What you have to do:
For this exercise, please reproduce the records below word for word, from the first line through the line with "split <;> decide".

Dataset content:
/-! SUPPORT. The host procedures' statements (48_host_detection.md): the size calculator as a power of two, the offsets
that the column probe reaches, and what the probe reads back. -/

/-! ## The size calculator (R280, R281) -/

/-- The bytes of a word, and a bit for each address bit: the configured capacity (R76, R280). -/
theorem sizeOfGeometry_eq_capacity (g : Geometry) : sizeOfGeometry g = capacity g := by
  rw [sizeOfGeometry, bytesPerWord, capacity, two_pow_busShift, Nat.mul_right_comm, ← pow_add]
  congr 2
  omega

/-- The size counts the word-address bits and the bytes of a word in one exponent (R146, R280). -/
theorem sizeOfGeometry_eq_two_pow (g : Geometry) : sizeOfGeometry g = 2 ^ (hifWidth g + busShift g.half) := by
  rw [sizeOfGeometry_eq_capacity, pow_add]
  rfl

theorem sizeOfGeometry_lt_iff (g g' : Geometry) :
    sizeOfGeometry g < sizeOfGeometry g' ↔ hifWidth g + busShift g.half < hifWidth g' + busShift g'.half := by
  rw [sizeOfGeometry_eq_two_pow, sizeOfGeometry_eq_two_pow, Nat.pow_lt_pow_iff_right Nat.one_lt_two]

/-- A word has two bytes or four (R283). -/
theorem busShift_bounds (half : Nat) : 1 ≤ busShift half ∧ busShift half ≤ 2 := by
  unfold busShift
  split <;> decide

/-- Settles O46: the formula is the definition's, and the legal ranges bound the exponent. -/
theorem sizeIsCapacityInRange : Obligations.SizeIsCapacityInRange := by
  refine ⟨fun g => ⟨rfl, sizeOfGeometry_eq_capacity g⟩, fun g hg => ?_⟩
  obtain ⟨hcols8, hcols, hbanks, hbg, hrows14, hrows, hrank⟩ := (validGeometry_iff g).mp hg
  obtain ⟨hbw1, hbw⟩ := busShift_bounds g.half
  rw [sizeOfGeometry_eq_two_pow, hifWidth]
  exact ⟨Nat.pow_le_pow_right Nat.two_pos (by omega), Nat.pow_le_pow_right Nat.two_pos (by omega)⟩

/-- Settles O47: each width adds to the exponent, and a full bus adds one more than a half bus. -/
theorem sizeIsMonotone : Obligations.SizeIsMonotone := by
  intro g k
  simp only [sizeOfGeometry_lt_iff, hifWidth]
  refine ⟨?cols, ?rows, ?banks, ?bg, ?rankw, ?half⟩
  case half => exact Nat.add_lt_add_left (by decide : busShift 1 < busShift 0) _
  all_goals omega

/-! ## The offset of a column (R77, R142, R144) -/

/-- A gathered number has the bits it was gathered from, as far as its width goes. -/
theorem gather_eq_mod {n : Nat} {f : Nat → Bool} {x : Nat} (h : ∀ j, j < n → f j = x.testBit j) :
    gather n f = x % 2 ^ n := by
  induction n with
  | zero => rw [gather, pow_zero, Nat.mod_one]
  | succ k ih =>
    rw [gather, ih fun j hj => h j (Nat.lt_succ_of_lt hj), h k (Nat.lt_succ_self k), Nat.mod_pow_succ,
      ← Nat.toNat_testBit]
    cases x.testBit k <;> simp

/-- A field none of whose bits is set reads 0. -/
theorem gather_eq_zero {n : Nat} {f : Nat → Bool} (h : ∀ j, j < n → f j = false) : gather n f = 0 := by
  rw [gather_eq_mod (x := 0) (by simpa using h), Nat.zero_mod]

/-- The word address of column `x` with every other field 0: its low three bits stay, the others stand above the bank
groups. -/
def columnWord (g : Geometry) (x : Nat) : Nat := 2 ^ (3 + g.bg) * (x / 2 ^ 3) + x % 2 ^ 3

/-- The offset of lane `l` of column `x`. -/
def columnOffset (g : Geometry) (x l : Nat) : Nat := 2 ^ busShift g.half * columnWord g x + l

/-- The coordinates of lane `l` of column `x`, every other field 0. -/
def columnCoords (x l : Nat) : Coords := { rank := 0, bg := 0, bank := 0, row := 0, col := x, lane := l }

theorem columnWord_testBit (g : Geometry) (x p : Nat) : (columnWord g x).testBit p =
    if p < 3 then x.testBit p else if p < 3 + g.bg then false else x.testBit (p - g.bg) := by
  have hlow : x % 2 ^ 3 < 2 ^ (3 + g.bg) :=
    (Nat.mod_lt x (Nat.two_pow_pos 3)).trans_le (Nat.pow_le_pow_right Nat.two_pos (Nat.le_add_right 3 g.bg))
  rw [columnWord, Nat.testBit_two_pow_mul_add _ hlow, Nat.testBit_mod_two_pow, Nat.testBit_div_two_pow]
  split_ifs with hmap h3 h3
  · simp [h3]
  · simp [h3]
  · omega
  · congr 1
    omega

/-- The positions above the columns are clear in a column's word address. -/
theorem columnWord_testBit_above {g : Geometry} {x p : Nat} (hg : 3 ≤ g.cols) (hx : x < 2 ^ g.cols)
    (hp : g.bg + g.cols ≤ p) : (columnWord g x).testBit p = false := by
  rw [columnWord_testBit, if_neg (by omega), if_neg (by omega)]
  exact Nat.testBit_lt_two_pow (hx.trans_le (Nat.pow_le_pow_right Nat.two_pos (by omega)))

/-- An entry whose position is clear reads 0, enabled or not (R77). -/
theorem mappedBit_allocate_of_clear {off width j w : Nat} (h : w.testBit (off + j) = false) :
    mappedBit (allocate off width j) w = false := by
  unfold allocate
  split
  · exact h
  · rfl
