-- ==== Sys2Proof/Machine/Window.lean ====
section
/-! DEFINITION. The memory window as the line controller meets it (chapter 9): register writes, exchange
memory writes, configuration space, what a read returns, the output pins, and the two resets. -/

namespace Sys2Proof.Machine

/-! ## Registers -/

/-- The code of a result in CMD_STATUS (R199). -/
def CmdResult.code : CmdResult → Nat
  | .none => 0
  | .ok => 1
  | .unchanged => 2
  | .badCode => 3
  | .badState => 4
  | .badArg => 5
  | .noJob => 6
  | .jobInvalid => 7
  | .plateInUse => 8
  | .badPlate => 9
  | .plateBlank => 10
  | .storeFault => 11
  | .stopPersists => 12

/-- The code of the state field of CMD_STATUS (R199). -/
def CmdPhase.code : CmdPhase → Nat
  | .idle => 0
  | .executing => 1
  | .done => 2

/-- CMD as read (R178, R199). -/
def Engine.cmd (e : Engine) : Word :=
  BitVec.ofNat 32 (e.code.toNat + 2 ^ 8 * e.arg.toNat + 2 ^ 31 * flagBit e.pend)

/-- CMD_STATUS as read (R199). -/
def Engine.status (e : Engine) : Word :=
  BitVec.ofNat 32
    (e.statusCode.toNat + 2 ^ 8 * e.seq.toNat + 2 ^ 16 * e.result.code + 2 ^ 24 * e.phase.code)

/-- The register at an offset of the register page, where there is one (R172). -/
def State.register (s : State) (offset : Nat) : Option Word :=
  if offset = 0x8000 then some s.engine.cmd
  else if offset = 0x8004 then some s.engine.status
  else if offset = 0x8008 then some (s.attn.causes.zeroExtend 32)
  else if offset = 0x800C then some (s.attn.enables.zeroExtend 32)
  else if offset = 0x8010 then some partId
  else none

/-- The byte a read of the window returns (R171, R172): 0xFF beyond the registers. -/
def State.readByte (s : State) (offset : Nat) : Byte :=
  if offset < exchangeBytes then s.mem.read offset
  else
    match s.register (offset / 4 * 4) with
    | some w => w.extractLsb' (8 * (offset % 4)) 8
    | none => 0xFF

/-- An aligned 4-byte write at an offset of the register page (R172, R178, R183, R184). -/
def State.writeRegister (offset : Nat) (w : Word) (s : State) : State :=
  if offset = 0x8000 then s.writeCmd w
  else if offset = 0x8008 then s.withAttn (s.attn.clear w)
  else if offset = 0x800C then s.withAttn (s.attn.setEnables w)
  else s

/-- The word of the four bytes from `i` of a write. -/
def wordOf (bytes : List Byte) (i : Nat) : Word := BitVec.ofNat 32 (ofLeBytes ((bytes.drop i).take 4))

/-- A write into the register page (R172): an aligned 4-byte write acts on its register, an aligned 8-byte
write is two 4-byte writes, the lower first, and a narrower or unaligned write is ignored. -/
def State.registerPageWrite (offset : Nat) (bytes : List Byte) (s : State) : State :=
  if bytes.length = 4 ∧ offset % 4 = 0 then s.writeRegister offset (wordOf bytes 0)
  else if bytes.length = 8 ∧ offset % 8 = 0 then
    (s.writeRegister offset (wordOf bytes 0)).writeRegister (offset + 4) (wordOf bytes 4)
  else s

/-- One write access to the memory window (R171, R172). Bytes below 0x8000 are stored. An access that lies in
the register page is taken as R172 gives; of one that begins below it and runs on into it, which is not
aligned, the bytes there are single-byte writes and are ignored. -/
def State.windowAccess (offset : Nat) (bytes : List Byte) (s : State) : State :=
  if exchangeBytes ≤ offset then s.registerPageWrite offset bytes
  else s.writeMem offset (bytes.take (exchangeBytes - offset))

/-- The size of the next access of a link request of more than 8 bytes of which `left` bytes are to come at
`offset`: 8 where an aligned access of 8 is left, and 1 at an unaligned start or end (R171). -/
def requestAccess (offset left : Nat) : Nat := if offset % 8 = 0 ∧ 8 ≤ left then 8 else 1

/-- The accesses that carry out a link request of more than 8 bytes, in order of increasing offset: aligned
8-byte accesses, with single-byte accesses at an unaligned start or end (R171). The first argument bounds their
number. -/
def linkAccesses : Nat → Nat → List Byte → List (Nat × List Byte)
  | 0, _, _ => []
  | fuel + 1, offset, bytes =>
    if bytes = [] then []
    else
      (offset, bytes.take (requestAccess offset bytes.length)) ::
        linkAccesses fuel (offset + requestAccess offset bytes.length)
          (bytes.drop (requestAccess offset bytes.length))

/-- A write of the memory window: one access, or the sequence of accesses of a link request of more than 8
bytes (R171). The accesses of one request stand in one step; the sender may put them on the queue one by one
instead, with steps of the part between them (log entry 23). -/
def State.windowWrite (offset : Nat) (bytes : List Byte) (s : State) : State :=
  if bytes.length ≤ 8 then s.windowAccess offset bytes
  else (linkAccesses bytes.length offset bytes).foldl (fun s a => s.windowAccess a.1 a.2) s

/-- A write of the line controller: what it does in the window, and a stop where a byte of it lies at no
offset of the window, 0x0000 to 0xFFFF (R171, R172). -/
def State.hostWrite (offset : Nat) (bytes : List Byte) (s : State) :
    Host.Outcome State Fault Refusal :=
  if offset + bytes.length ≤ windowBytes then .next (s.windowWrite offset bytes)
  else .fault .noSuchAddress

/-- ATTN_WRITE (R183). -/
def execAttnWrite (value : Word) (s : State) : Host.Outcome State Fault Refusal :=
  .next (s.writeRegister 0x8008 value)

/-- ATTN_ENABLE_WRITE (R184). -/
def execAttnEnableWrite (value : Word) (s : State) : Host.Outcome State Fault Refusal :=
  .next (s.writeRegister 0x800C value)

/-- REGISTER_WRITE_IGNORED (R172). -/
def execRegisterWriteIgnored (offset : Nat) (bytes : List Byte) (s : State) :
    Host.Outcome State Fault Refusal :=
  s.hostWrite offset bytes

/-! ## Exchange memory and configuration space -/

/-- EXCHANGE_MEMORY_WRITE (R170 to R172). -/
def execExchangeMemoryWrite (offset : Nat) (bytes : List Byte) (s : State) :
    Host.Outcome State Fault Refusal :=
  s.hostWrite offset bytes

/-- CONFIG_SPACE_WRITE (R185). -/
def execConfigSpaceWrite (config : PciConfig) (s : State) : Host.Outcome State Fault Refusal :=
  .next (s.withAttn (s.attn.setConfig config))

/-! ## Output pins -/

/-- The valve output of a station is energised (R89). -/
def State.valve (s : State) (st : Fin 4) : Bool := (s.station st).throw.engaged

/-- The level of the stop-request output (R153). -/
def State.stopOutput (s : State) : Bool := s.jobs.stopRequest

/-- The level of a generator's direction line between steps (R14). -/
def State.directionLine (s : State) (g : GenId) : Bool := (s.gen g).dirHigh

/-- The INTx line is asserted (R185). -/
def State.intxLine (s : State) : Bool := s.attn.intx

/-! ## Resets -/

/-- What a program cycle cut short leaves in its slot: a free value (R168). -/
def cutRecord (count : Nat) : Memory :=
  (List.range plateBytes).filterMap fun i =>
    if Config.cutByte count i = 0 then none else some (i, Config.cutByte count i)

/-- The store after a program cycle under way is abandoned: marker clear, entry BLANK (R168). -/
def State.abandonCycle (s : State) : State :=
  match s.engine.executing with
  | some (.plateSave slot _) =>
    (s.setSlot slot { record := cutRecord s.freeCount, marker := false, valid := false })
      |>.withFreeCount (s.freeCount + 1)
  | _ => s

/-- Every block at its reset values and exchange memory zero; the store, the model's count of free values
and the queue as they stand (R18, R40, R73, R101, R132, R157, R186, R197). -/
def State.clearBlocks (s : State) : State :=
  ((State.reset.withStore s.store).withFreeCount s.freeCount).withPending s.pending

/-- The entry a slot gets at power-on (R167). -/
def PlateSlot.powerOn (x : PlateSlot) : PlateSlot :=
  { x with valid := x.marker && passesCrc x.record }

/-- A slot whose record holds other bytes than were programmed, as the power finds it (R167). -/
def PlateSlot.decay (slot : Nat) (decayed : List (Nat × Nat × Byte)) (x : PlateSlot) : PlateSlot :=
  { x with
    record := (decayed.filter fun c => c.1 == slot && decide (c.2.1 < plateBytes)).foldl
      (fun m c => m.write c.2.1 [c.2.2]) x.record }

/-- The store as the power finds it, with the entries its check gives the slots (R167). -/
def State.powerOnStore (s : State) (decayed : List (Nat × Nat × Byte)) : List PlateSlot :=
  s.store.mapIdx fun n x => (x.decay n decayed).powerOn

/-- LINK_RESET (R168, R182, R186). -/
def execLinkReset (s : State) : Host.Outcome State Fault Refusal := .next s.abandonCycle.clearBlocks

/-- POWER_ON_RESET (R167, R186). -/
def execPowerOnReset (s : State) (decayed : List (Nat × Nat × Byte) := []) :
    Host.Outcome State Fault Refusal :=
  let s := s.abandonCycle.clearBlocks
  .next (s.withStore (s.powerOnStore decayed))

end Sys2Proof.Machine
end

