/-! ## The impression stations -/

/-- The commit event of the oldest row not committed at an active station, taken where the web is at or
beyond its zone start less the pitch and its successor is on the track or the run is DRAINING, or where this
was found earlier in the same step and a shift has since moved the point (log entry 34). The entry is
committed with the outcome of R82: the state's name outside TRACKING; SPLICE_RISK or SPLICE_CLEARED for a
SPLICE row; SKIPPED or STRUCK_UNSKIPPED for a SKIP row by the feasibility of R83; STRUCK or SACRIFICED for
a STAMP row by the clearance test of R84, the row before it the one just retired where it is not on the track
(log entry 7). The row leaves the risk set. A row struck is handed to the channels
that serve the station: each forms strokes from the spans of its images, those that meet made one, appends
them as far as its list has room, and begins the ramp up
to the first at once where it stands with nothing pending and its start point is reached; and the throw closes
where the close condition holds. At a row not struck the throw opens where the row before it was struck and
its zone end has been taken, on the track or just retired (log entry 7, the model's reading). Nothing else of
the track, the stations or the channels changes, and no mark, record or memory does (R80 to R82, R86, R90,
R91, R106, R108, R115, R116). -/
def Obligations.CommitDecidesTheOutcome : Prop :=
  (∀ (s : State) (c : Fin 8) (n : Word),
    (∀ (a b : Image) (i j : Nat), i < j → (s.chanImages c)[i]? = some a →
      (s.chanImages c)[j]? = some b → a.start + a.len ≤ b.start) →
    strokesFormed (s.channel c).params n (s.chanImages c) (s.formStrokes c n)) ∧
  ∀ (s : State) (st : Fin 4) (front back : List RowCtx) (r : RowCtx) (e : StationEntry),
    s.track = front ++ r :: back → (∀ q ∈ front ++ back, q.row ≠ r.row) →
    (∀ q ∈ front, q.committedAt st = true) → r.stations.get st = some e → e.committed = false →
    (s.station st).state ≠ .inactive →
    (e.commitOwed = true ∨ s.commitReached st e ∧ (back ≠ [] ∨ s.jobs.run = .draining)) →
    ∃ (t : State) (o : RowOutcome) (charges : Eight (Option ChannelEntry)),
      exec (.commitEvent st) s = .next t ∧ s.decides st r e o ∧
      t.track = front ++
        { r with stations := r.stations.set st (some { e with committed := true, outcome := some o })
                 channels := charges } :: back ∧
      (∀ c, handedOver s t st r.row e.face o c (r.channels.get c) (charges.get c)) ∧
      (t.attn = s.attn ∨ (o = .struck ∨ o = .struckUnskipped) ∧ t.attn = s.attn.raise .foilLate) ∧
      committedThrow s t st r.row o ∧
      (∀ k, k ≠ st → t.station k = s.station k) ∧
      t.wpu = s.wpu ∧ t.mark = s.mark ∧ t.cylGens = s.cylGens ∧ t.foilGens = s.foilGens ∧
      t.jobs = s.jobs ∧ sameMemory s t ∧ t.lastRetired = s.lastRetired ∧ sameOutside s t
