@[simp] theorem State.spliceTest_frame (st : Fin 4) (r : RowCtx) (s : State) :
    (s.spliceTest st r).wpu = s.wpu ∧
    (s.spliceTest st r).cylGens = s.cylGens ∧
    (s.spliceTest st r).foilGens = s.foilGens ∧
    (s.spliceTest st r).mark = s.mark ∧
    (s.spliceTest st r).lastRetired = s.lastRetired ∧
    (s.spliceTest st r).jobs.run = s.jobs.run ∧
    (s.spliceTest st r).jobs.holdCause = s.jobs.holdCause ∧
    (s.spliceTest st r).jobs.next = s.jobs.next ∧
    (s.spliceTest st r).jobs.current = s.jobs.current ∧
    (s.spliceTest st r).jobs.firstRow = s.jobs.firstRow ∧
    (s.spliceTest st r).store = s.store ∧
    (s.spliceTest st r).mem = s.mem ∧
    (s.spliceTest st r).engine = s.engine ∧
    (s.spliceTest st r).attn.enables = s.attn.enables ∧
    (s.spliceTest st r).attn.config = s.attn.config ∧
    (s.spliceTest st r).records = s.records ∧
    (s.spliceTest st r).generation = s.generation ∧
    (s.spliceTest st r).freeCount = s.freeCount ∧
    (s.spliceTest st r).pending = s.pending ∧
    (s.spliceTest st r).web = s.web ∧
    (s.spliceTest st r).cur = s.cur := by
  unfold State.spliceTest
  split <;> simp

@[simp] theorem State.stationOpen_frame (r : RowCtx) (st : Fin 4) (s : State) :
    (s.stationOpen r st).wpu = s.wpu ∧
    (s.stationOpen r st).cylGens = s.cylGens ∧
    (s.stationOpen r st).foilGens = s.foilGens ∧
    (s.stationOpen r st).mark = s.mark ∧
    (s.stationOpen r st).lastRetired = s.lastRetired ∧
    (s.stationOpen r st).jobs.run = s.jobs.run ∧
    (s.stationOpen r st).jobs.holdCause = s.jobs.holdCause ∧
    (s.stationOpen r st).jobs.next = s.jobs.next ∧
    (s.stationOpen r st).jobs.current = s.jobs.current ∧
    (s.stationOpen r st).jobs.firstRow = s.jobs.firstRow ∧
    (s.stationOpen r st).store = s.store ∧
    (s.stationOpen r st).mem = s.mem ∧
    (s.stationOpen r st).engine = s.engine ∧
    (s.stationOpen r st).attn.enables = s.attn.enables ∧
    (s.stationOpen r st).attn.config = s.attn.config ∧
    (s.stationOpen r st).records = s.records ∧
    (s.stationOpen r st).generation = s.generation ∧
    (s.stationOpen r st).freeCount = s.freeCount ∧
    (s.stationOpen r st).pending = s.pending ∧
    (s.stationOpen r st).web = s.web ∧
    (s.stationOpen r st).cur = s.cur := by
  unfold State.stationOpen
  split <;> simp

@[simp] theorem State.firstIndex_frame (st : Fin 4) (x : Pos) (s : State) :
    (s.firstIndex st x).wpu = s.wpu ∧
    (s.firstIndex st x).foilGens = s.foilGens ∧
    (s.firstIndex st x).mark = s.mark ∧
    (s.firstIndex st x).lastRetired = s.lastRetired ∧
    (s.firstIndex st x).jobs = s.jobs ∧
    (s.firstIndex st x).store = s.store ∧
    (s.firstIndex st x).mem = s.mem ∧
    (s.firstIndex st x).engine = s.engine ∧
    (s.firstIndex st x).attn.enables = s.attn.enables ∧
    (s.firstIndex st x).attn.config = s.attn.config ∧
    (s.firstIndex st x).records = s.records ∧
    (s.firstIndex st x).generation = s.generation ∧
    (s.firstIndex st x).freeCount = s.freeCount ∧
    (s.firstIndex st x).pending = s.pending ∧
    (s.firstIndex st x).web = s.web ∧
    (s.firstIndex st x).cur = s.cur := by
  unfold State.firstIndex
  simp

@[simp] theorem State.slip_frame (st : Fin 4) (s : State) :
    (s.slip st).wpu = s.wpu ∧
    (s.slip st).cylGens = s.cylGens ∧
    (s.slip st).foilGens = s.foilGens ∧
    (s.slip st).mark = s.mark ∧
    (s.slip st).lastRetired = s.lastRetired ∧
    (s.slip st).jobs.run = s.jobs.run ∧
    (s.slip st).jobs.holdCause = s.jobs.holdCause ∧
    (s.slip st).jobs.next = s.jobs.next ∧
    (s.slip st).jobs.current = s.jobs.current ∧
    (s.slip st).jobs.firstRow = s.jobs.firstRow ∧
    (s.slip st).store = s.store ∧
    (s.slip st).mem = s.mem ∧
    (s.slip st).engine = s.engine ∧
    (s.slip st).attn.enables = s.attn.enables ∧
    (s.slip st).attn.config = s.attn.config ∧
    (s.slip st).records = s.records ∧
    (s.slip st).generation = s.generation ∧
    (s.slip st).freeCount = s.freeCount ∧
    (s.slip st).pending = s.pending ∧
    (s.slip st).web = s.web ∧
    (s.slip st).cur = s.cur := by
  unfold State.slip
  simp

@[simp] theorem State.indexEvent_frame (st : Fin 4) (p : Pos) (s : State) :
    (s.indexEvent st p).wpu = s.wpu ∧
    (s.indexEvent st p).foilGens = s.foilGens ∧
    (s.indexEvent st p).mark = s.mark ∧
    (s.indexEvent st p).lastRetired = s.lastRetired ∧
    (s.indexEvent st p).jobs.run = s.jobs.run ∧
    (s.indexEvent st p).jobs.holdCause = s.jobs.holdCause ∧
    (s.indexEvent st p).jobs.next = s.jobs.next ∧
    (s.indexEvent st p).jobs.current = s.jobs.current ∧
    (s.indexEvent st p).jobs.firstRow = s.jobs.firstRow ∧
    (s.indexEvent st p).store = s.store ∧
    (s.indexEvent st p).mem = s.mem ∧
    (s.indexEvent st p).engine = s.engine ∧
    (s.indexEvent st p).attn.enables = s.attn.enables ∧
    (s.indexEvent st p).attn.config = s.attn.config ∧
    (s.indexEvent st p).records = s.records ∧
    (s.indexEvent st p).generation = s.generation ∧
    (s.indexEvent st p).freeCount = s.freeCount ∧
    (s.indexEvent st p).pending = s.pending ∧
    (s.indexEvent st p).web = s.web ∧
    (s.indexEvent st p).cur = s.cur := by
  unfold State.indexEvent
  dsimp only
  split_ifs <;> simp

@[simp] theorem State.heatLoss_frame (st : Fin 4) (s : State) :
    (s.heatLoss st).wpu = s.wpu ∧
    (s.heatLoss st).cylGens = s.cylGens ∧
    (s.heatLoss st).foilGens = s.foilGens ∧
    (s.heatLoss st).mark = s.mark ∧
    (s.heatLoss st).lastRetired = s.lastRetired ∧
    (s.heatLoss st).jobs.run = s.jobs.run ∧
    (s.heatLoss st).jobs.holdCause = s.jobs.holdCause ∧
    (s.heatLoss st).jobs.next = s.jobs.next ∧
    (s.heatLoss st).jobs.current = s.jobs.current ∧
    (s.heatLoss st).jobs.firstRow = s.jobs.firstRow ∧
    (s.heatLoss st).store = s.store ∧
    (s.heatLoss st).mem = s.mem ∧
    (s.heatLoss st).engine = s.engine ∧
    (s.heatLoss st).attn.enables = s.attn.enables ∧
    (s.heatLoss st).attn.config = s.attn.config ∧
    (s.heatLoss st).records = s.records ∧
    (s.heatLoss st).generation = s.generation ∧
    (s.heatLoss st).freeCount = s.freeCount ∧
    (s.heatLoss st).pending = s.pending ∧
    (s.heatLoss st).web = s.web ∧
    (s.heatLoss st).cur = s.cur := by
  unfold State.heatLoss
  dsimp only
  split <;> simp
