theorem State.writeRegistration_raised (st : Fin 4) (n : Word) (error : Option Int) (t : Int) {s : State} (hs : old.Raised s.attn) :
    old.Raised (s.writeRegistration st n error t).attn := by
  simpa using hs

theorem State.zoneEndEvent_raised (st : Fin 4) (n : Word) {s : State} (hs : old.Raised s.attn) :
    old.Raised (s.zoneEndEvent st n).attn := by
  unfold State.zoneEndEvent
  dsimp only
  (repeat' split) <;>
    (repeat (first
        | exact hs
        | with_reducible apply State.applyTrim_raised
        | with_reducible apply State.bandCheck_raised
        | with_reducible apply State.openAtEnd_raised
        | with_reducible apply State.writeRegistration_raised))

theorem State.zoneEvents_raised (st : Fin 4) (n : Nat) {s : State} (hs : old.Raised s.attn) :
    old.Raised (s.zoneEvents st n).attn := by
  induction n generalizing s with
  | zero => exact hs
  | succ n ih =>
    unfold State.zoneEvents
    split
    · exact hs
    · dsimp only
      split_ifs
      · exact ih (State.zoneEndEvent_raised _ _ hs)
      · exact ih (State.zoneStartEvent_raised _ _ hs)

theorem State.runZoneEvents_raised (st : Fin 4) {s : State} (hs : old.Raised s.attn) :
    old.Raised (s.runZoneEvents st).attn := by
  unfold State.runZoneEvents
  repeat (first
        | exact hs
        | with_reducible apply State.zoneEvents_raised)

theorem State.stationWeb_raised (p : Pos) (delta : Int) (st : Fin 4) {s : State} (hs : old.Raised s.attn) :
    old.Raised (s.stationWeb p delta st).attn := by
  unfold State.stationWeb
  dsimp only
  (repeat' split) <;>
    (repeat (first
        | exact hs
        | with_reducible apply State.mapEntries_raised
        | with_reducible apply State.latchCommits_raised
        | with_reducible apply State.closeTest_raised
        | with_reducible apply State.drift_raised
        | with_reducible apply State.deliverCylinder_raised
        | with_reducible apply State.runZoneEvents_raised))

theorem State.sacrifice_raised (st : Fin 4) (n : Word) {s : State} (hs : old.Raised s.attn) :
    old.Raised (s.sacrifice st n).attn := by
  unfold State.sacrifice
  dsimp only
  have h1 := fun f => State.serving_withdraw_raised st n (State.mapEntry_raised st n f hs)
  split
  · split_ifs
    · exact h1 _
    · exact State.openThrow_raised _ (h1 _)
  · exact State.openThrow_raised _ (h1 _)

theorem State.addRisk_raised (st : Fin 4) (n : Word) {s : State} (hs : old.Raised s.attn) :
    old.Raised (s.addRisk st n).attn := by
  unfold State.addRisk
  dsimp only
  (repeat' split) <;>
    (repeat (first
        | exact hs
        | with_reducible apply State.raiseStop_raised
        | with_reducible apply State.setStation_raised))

Solution for this exercise:
/-! SUPPORT. The host procedures' statements (48_host_detection.md): the size calculator as a power of two, the offsets
that the column probe reaches, and what the probe reads back. -/

/-! ## The size calculator (R280, R281) -/

/-- The bytes of a word, and a bit for each address bit: the configured capacity (R76, R280). -/
theorem sizeOfGeometry_eq_capacity (g : Geometry) : sizeOfGeometry g = capacity g := by
  rw [sizeOfGeometry, bytesPerWord, capacity, two_pow_busShift, Nat.mul_right_comm, ← pow_add]
  congr 2
  omega

/-- The size counts the word-address bits and the bytes of a word in one exponent (R146, R280). -/
theorem sizeOfGeometry_eq_two_pow (g : Geometry) : sizeOfGeometry g = 2 ^ (hifWidth g + busShift g.half) := by
  rw [sizeOfGeometry_eq_capacity, pow_add]
  rfl

theorem sizeOfGeometry_lt_iff (g g' : Geometry) :
    sizeOfGeometry g < sizeOfGeometry g' ↔ hifWidth g + busShift g.half < hifWidth g' + busShift g'.half := by
  rw [sizeOfGeometry_eq_two_pow, sizeOfGeometry_eq_two_pow, Nat.pow_lt_pow_iff_right Nat.one_lt_two]

/-- A word has two bytes or four (R283). -/
theorem busShift_bounds (half : Nat) : 1 ≤ busShift half ∧ busShift half ≤ 2 := by
  unfold busShift
  split <;> decide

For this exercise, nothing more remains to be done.